_WORK INSTRUCTION_:
Using the records below, output the stretch that opens with the line containing "refine exec_readCap ha hbody ?_" and closes with the line containing "intro r s ha", exactly and including both lines, with nothing more.

_DATA EXTRACT_:
++++++++++++++++++++

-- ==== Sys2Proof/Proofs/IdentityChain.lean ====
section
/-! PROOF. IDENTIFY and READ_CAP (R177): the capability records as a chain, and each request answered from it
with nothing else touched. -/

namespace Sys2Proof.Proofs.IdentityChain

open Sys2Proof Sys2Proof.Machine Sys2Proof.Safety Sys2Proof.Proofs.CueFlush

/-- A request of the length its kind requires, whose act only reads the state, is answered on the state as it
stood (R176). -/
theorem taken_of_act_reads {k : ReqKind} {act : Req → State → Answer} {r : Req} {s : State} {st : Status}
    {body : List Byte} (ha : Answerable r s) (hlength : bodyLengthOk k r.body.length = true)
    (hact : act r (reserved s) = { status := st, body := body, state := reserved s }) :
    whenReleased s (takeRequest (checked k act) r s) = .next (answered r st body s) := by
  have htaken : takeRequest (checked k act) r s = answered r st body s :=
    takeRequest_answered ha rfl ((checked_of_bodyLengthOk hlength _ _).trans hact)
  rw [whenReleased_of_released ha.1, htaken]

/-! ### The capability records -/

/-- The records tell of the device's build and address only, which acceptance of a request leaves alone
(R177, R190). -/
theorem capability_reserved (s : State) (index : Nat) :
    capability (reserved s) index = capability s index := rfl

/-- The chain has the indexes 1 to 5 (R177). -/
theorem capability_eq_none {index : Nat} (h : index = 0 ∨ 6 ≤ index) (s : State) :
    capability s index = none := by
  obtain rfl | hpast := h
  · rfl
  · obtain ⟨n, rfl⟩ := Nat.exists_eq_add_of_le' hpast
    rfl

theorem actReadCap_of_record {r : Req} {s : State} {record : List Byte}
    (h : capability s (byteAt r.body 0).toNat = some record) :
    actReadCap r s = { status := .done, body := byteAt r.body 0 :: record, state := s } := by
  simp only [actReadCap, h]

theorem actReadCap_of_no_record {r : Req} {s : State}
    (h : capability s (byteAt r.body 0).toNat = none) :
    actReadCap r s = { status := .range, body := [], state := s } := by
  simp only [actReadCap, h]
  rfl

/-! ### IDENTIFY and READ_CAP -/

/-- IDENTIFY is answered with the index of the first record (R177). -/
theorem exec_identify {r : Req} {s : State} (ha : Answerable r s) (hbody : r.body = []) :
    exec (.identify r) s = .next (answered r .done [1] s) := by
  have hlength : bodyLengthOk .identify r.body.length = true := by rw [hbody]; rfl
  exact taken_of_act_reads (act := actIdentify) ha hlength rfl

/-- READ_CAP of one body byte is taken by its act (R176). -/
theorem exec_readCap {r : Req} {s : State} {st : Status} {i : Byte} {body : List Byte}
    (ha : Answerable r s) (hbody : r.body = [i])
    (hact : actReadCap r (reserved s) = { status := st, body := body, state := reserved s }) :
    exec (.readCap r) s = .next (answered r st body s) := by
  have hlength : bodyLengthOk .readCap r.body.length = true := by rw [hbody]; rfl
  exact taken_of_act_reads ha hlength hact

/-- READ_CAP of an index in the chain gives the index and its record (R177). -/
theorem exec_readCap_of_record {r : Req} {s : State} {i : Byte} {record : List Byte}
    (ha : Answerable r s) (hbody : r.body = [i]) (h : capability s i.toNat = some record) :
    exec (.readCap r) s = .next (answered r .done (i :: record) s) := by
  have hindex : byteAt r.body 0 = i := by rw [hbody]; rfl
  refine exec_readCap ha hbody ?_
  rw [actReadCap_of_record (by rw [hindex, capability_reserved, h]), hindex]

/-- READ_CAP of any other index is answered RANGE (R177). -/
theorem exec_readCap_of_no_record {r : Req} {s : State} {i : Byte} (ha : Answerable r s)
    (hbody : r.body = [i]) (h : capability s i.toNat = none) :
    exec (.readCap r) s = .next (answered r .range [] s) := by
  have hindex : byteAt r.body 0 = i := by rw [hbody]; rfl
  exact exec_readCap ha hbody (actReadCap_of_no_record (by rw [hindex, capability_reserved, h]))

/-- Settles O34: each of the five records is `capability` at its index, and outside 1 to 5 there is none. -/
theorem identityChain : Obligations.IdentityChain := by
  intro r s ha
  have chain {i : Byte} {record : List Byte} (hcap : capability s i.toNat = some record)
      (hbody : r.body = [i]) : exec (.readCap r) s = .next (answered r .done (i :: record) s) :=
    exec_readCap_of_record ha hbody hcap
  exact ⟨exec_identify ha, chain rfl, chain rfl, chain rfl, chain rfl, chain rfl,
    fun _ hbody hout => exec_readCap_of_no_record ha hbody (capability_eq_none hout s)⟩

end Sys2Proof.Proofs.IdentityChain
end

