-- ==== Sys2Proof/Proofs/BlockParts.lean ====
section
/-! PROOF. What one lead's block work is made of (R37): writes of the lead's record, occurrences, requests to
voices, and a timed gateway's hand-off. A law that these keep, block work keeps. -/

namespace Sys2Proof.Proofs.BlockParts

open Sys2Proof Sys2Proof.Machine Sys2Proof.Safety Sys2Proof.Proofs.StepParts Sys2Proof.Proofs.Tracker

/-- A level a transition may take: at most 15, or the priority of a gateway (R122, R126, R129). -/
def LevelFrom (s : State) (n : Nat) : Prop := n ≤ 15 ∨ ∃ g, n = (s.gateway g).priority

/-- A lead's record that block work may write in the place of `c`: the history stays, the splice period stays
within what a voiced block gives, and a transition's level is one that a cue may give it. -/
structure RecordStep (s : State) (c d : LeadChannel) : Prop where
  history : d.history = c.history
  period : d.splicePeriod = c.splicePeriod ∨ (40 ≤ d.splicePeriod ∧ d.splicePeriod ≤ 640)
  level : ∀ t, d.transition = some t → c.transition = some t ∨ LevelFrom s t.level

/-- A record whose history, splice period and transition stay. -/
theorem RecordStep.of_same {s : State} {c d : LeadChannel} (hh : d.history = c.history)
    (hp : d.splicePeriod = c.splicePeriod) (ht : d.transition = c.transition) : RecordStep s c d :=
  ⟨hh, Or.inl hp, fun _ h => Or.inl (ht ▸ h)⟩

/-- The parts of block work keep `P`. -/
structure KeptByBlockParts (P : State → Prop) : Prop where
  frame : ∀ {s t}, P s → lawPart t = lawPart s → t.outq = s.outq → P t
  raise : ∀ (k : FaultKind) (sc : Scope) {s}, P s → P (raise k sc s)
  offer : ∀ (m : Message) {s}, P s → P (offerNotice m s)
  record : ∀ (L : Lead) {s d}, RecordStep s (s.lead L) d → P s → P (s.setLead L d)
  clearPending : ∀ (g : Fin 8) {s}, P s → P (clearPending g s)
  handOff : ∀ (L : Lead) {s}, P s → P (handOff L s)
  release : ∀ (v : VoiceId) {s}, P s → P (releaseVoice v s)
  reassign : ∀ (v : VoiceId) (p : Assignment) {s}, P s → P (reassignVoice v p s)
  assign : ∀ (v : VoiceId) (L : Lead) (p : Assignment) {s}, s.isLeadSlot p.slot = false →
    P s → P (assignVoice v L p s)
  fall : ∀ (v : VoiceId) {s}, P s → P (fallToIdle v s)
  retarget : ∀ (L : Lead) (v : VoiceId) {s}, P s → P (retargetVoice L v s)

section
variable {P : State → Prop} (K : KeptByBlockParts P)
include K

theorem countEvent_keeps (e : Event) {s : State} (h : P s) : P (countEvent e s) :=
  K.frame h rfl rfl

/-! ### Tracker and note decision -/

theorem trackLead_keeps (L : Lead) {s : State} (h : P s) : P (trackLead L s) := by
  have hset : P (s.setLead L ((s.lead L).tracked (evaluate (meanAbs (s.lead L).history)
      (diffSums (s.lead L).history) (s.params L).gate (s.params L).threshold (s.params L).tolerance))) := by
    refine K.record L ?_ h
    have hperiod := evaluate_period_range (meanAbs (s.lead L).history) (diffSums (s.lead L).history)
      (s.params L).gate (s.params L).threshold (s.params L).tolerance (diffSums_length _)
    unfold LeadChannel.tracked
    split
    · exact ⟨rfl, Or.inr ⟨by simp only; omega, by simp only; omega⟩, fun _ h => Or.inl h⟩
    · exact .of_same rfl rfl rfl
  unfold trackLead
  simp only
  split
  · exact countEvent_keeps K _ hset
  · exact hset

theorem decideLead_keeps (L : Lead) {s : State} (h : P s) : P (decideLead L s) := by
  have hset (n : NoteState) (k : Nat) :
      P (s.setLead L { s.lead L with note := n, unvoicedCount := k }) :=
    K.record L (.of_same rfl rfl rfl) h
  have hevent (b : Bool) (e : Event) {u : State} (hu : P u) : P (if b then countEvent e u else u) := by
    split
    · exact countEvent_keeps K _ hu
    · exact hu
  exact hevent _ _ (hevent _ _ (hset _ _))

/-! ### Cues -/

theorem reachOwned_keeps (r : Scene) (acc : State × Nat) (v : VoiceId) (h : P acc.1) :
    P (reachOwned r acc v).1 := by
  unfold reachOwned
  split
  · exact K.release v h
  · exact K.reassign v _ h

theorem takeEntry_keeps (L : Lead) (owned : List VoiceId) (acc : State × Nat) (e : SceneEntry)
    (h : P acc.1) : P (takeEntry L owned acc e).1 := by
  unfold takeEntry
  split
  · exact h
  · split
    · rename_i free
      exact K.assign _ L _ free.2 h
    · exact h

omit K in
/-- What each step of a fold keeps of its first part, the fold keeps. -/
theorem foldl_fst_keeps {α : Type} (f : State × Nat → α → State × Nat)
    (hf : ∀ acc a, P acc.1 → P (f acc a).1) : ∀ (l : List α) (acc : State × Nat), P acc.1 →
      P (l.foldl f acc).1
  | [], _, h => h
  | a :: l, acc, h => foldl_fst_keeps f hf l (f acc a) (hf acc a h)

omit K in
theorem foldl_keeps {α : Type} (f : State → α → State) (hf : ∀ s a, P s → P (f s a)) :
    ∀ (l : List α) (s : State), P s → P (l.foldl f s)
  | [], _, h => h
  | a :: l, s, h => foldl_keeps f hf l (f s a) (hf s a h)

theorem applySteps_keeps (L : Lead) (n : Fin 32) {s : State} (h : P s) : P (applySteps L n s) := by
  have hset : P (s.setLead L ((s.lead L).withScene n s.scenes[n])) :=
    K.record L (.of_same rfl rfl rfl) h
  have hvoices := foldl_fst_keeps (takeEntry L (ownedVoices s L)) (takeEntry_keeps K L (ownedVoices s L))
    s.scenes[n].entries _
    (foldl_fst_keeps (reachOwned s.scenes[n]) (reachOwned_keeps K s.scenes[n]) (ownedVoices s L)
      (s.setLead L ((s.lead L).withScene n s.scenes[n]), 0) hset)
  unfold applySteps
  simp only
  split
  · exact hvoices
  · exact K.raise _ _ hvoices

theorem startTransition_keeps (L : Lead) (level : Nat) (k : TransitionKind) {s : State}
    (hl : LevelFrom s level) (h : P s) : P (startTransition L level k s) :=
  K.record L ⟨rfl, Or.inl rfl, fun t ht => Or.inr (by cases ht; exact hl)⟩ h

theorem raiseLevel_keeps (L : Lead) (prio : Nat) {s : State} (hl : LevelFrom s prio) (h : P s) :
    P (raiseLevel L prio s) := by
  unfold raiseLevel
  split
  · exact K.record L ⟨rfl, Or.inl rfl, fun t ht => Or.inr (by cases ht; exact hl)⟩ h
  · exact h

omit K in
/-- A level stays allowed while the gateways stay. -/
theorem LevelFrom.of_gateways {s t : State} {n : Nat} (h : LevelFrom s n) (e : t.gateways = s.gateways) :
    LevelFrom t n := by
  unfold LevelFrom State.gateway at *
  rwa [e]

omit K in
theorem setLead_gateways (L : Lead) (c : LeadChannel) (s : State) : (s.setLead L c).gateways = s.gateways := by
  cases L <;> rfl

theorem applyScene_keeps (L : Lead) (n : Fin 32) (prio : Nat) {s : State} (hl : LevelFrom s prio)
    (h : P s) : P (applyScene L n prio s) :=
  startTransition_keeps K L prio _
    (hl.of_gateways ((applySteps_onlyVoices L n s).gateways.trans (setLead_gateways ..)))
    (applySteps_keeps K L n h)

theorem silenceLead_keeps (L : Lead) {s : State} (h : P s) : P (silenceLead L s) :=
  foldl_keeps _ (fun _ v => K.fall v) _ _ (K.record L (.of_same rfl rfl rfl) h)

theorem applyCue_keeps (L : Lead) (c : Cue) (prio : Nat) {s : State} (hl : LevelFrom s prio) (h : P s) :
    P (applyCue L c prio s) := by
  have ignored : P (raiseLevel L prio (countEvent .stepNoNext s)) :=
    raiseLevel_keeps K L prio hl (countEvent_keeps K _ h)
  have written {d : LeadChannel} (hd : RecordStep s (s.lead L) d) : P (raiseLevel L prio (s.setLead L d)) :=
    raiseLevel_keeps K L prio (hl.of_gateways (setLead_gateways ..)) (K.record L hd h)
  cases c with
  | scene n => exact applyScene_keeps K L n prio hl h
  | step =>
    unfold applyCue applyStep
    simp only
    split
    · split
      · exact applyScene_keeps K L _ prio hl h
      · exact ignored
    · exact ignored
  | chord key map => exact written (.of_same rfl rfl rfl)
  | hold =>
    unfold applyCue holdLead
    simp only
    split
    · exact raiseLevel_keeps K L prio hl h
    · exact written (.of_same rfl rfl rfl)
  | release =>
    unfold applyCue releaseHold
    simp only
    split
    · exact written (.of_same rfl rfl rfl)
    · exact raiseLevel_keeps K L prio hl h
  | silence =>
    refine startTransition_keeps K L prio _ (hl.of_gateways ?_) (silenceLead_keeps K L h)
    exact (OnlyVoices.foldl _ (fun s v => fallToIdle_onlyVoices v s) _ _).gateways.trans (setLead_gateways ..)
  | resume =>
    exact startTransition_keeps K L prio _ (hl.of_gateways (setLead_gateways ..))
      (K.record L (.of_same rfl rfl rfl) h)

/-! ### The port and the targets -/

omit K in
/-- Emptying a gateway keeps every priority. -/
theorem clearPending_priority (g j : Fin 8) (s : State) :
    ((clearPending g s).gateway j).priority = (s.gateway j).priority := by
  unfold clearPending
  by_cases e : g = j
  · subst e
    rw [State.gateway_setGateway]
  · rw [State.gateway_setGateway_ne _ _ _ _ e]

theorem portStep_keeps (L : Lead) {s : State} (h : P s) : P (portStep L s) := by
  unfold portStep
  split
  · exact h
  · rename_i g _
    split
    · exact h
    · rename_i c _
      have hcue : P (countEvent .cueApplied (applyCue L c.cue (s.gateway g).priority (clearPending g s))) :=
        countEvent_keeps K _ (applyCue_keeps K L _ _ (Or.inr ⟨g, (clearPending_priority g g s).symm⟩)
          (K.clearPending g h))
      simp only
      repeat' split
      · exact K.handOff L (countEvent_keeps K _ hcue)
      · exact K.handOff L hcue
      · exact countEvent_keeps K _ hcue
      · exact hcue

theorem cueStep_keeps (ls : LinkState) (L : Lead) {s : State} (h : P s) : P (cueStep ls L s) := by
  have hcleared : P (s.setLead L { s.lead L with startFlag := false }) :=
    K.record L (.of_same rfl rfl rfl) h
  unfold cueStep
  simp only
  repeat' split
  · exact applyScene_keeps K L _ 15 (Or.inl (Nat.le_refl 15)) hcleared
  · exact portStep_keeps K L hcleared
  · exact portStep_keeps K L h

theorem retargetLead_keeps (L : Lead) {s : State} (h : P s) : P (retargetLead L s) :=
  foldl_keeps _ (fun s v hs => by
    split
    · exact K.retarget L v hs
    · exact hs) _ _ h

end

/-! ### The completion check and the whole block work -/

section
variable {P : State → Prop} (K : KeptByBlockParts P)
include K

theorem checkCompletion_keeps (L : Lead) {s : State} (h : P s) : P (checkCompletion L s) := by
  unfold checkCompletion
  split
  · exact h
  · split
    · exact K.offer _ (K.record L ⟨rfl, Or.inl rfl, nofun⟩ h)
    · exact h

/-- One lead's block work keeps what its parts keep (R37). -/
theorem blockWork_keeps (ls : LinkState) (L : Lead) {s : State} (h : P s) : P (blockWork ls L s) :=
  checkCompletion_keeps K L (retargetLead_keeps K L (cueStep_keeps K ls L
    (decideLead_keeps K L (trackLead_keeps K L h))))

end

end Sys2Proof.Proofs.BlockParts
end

++++++++++++++++++++

_RESULT FOR THIS TASK_:
  refine exec_readCap ha hbody ?_
  rw [actReadCap_of_record (by rw [hindex, capability_reserved, h]), hindex]

/-- READ_CAP of any other index is answered RANGE (R177). -/
theorem exec_readCap_of_no_record {r : Req} {s : State} {i : Byte} (ha : Answerable r s)
    (hbody : r.body = [i]) (h : capability s i.toNat = none) :
    exec (.readCap r) s = .next (answered r .range [] s) := by
  have hindex : byteAt r.body 0 = i := by rw [hbody]; rfl
  exact exec_readCap ha hbody (actReadCap_of_no_record (by rw [hindex, capability_reserved, h]))

/-- Settles O34: each of the five records is `capability` at its index, and outside 1 to 5 there is none. -/
theorem identityChain : Obligations.IdentityChain := by
  intro r s ha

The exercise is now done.